Personal and Confidential
Via Hand Delivery
Mr. Jack Kopnisky
156 Brandywine Drive
Hudson, Ohio 44236
Dear Jack:
This letter agreement (the “Letter Agreement”) confirms the discussions you have
had with Tom Helfrich and others concerning your separation from KeyCorp
(“KeyCorp”), KeyBank National Association (“KeyBank”), and their affiliates
(collectively “Key”). The salary and benefits to be paid to you hereunder are in
lieu of all rights and interests you may have relating to your employment and
the termination thereof.

1.   Effective on August 12, 2005, and by operation of this Letter Agreement
without any further act on your part, you voluntarily resign from your
employment with KeyCorp and all officer and other positions you hold at Key.
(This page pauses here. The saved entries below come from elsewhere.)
-- ==== Sys2Proof/Tests/Slice0.lean ====
section
/-! SUPPORT. Tests of the model: words that the static checks refuse, words written out from the spec's encodings, single steps
with results worked out in the spec, and for each statement with hypotheses a state that meets them. -/

namespace Sys2Proof.Tests

open Sys2Proof Sys2Proof.Machine

set_option Elab.async false

/-! ## Words that are not well formed (R62, reason 6 of R74) -/

/-- No idle count, and a guard that is always true. -/
def hd : Head := ⟨0, false, 0⟩

/-- Every term of the list is refused. -/
def refusedAll (l : List Instr) : Bool := l.all fun i => !i.wf

/-- Section 1,023 and word index 4,095 have no name (R64). -/
theorem test_illformed_targets : refusedAll [.br hd 4095 0, .br hd 0 1023, .call hd 1 4095 0, .call hd 1 0 1023,
    .jsec hd (.num 1023), .jsecSteer hd .L (.num 1023), .loop hd 1 4095 0, .loop hd 1 0 1023, .loopx hd 1 1 1 4095 0,
    .loopx hd 1 1 1 0 1023] = true := by decide
/-- A LOOPX step is not 0 (R138). -/
theorem test_illformed_loopx_step : refusedAll [.loopx hd 1 1 0 0 0] = true := by decide
/-- MTS writes CIR, MXRET, TOL and FIJ only (R162). -/
theorem test_illformed_mts : refusedAll [.mts hd .ctime 1, .mts hd .clag 1, .mts hd .ctx 1, .mts hd .traprec 1, .mts hd .ftab 1,
    .mts hd (.kend 0) 1] = true := by decide
/-- A region ends within local store, and a double buffer has two equal halves (R182). -/
theorem test_illformed_phdecl : refusedAll [.phdecl hd 0 16383 1 31 31 false false, .phdecl hd 0 0 0 31 31 true false] = true := by
  decide
/-- Banks 62 and 63 have no name (R66). -/
theorem test_illformed_banks : refusedAll [.mma hd 62 ⟨.ls 0, .ls 1, 0, false, 0, 7, 7, 15, 0, false⟩,
    .mmas hd 63 ⟨.ls 0, .ls 1, 0, false, 0, 7, 7, 15, 0, false⟩, .mdrain hd 62 0 0 0 0 0, .mchk hd (.bank 62) false,
    .mloc hd (.bank 63) 1, .mfix hd (.bank 62) 1, .mretry hd (.bank 62), .acband hd 62 0, .acrd hd 62 0 0 0 0 0,
    .acwr hd 62 0 0 0 0, .aczero hd 62 0 0 0] = true := by decide
/-- A run of banks ends at bank 61 (R283). -/
theorem test_illformed_bank_runs : refusedAll [.acalloc hd 61 false 1, .acfree hd 0 62] = true := by decide
/-- Rows stay within the bank (R282). -/
theorem test_illformed_rows : refusedAll [.acrd hd 0 0 7 0 1 0, .acwr hd 0 0 0 0 57, .aczero hd 0 6 0 9, .mdrain hd 0 0 7 0 8 0] = true := by
  decide
/-- Scales stay within the scale buffer (R286). -/
theorem test_illformed_scld : refusedAll [.scld hd 0 1 255] = true := by decide
/-- A vector word's reserved bits, unused streams, fixed steps and format classes (R187, R188, R192). -/
theorem test_illformed_vector : refusedAll [.vadd hd ⟨1, 1, 0, 0, 0, 0, 0, 0, 0x10⟩, .vadd hd ⟨1, 6, 0, 0, 0, 0, 0, 0, 0⟩,
    .vadd hd ⟨1, 1, 0, 0, 0, 0, 0, 0, 8⟩, .vfma hd ⟨1, 7, 0, 0, 0, 0, 0, 0, 0⟩, .vabs hd ⟨1, 1, 0, 0, 0, 0, 1, 0, 0⟩,
    .vabs hd ⟨1, 1, 0, 0, 0, 0, 0, 1, 0⟩, .vclamp hd ⟨1, 1, 0, 0, 0, 0, 0, 1, 0⟩, .vrsum hd ⟨1, 1, 0, 0x100, 0, 0, 0, 0, 0x10⟩,
    .vrsum hd ⟨1, 1, 0, 0, 0, 0, 0, 0, 0x70⟩, .vcmp hd ⟨1, 1, 0, 0, 0, 0, 0, 0, 6⟩, .viota hd ⟨1, 1, 0, 0, 1, 0, 0, 0, 0⟩] = true := by
  decide
theorem test_illformed_vector_mods : refusedAll [.vsel hd ⟨1, 14, 0, 0, 0, 0, 0, 0, 0⟩, .vsel hd ⟨1, 1, 0, 0, 0, 0, 0, 0, 1⟩,
    .vcompact hd ⟨1, 1, 0, 0, 0, 0, 0, 0, 16⟩, .vtopk hd ⟨1, 1, 0, 0, 0, 0, 0, 0, 64⟩, .vgather hd ⟨1, 1, 0, 0, 0, 0, 0, 0, 21⟩,
    .vbcast hd ⟨1, 1, 0, 0, 0, 0, 0, 0, 16⟩, .vand hd ⟨1, 1, 0, 0, 0, 0, 0, 0, 0⟩, .vrand hd ⟨1, 2, 0, 0, 0, 0, 0, 0, 0⟩,
    .vcbx hd ⟨1, 1, 0, 0, 0, 0, 0, 0, 0⟩, .vcbx hd ⟨1, 14, 0, 0, 0, 0, 0, 0, 4⟩] = true := by decide
/-- A count of 0 units (R210, R223). -/
theorem test_illformed_counts : refusedAll [.cpin hd ⟨0, 0, 0, 0, 0, 0, 0⟩, .cpin2 hd ⟨0, 0, 0, 0, 0, 0, 0⟩ 0 0,
    .gather hd ⟨0, 0, 0, 0, 0, 0, 0⟩ 0 0, .pfetch hd 0 0 0 0, .pfpin hd 0 0 0 0, .pfunpin hd 0 0 0, .discard hd 0 0 0 0] = true := by
  decide
/-- Patch data has an element of whole bytes (R249). -/
theorem test_illformed_patches : refusedAll [.pst hd ⟨0, 0, 0, 0, 0, 14, 0, 0⟩, .padd hd ⟨0, 0, 0, 0, 0, 15, 0, 0⟩ false,
    .pmax hd ⟨0, 0, 0, 0, 0, 14, 0, 0⟩, .pmin hd ⟨0, 0, 0, 0, 0, 14, 0, 0⟩, .pxor hd ⟨0, 0, 0, 0, 0, 14, 0, 0⟩,
    .por hd ⟨0, 0, 0, 0, 0, 14, 0, 0⟩, .pand hd ⟨0, 0, 0, 0, 0, 14, 0, 0⟩] = true := by decide
/-- Scopes, orders and operand values (R61, R257, R269, R270, R345). -/
theorem test_illformed_scopes : refusedAll [.ppub hd 0, .ppub hd 6, .fenceAcq hd 0, .fenceRel hd 6, .fenceAcqrel hd 7,
    .fset hd 0 (.imm 0) ⟨1, 1⟩, .fset hd 0 (.imm 0) ⟨0, 1⟩, .fset hd 0 (.imm 0) ⟨2, 0⟩, .fset hd 0 (.g 0) ⟨0, 0⟩,
    .fadd hd 1 0 (.imm 0) ⟨3, 6⟩, .fwait hd 1 0 (.imm 0) ⟨2, 1⟩, .fget hd 1 0 ⟨3, 1⟩, .bara hd 0 1, .barw hd 1 0 (.imm 0) 6] = true := by
  decide
/-- Formats and modes of the conversions (R98, R100). -/
theorem test_illformed_conversions : refusedAll [.cvt hd 1 (.g 1) false 14 1 0, .cvt hd 1 (.g 1) false 1 17 0,
    .cvt hd 1 (.g 1) false 1 2 4, .fclass hd 1 (.g 1) 7, .vcvt hd ⟨1, 1, 0, 0, 0, 0, 0, 0, 0xE0⟩, .vquant hd ⟨1, 1, 0, 0, 0, 0, 0, 0, 0x10⟩,
    .vdeq hd ⟨1, 1, 0, 0, 0, 0, 0, 0, 0⟩, .vbscl hd ⟨1, 1, 0, 0, 0, 0, 0, 0, 0x80⟩, .vpack hd ⟨1, 7, 0, 0, 0, 0, 0, 0, 0⟩,
    .vunpack hd ⟨1, 11, 0, 0, 0, 0, 0, 0, 4⟩] = true := by decide

/-! ## Words written out from the spec's encodings (R56, R60, R63 to R69) -/

-- Control, format B: the worked words of R138 and R182, and BR to word 5 of section 2.
theorem test_decode_loop : decodeTableWord 96 0x0800000500101C0000000000 = some (.loop hd 5 1 7) := by decide
theorem test_decode_phdecl : decodeTableWord 96 0x15000000002080001F107800 = some (.phdecl hd 2 0x200 0x1F 2 1 true true) := by decide
-- Scalar words, format A: OPC 0x20, FN 1, IDLE 3, guard !p2, D = g3, S1 = a1 (0x21), S2 = k7 (0xA7).
theorem test_decode_sub : decodeTableWord 96 0x2010E2_03_21_A7_000000000000 = some (.sub ⟨3, true, 2⟩ 3 (.a 1) (.k 7)) := by decide
-- Immediates, format I: ADDI g1, g2, -1.
theorem test_decode_addi : decodeTableWord 96 0x210000_01_02_FFFFFFFFFFFFFF = some (.addi hd 1 (.g 2) (-1)) := by decide
-- System registers: SPILL as in R164.
theorem test_decode_spill : decodeTableWord 96 0x1704C0C22503000000000000 = some (.spill ⟨19, false, 0⟩ 2 5 3) := by decide
-- Vector words, format V (R65).
theorem test_decode_vadd : decodeTableWord 96 0x600000004121000100110000 = some (.vadd hd ⟨4, 1, 2, 0x100, 0, 0x100, 1, 0x100, 0⟩) := by decide
theorem test_decode_vrand : decodeTableWord 96 0x6604C0001181000000000002 = some (.vrand ⟨19, false, 0⟩ ⟨1, 1, 8, 0x100, 0, 0, 0, 0, 2⟩) := by decide
-- Matrix, accumulator and codebook words, format M (R66).
theorem test_decode_mma : decodeTableWord 96 0x4000001400843F3C00002880 = some (.mma hd 5 ⟨.ls 0, .ls 2, 1, false, 0, 7, 7, 15, 40, true⟩) := by decide
theorem test_decode_acrd : decodeTableWord 96 0x5300001440001F0000000082 = some (.acrd hd 5 4 3 7 0x20 2) := by decide
theorem test_decode_cbld : decodeTableWord 96 0x800000E1230F0E0000000000 = some (.cbld hd 1 3 15 7) := by decide
-- Copies and handles, format C (R67); patches, format P (R68); flags and the scheduler, format S (R69).
theorem test_decode_cpin : decodeTableWord 96 0x900000090C10000080004000 = some (.cpin hd ⟨1, 2, 3, 0x40, 2, 1, 0⟩) := by decide
theorem test_decode_padd : decodeTableWord 96 0xB01000191000000CA0000000 = some (.padd hd ⟨3, 2, 4, 0, 0, 3, 5, 0⟩ false) := by decide
theorem test_decode_pmrg : decodeTableWord 96 0xB600000800000000C7010000 = some (.pmrg hd 1 1 6 7) := by decide
theorem test_decode_fset : decodeTableWord 96 0xC10000095000000000000800 = some (.fset hd 9 (.imm 1) ⟨2, 2⟩) := by decide
theorem test_decode_kick : decodeTableWord 96 0xC70000000019200000000800 = some (.kick hd 3 4 true) := by decide
theorem test_decode_chkerr : decodeTableWord 96 0xE00000000038000000000800 = some (.chkerr hd 7 true) := by decide
theorem test_decode_cvt : decodeTableWord 96 0xD00000040301020000000000 = some (.cvt hd 4 (.g 3) false 1 2 0) := by decide
-- Reserved bits and unassigned functions are refused.
theorem test_decode_reserved : decodeTableWord 96 0x210001_01_02_FFFFFFFFFFFFFF = some (.addi ⟨0, false, 1⟩ 1 (.g 2) (-1)) ∧
    decodeTableWord 96 0x211000_01_02_FFFFFFFFFFFFFF = none ∧ decodeTableWord 96 0x200000_03_21_A7_000000000001 = none := by decide
-- A specifier of a class that the word does not take: ADD with a p source (0x40).
theorem test_decode_class : decodeTableWord 96 0x200000_03_40_01_000000000000 = none := by decide

/-! ## States for the witnesses and the steps below -/

/-- Every cluster runs, and one of them is about to issue, with no plane loaded: its section is free. The phase is not protected, so
that every write fits the rollback area. -/
def base (c : Cluster) : State :=
  let r := State.reset
  let k := { ClusterSt.fresh with mode := .running }
  { r with core := { r.core with s := k, l := k, m := k, w := k, issuing := some c, protectedPhase := false } }

/-- A state with another core. -/
def onCore (s : State) (f : Core → Core) : State := { s with core := f s.core }

/-- A g register of a cluster set. -/
def withG (s : State) (c : Cluster) (n : BitVec 5) (v : Word) : State := s.setCl c ((s.core.cl c).writeG n v)

/-- An a register of a cluster set. -/
def withA (s : State) (c : Cluster) (n : BitVec 4) (v : BitVec 32) : State := s.setCl c ((s.core.cl c).writeA n v)

/-- The shadow context runs. -/
def inHandler (s : State) : State :=
  onCore s fun c => { c with shadow := { c.shadow with active := true, p := c.shadow.p.set 0 true }, freeze := [.handler] }

/-- The header of a section with no waits (R75, R76). -/
def headerOf (kind : Nat) (sync : Bool) (sec : BitVec 10) (len : BitVec 12) : Header :=
  let h : Header := 10#4 ++ BitVec.ofNat 3 kind ++ bit1 sync ++ sec ++ 0x3FF#10 ++ 0x3FF#10 ++ 0x3FF#10 ++ len ++ 0#4
  h ||| BitVec.ofNat 64 h.nibbles

/-- A section of NOP words as it stands in a plane. -/
def section_ (kind : Nat) (sync : Bool) (sec : BitVec 10) (len : BitVec 12) : List Byte :=
  toBytes 8 (headerOf kind sync sec len).toNat ++
    (List.replicate len.toNat (toBytes 12 0x010000000000000000000000)).flatten

/-- The active plane replaced. -/
def withPlane (s : State) (p : List Byte) : State := { s with planes := s.planes.setIfInBounds s.core.active p }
As
a former employee you are not entitled to any employee benefits, including,
without limitation, continued participation in your pension and 401(k) plans,
after your termination date set forth in this paragraph 1, except for the
employee rate on your Medical and Dental Plan (as applicable) as specified in
paragraph 2 hereof.

2.   In consideration of the non-competition and confidentiality covenants in
paragraph 3 and 4 hereof, and as separation pay under this Letter Agreement, you
will receive in the aggregate, fifteen (15) months of base salary, less
applicable withholding, payable in equal bi-weekly installments under Key’s
payroll system, for the period of on or about August 13, 2005 through on or
about March 10, 2006. In the case of your new employment outside of Key prior to
March 10, 2006, Medical and Dental Plan participation at the employee premium
rate will cease, and, if elected, your continued coverage will be at the COBRA
Rate for the balance of eighteen (18) months beginning as of August 13, 2005.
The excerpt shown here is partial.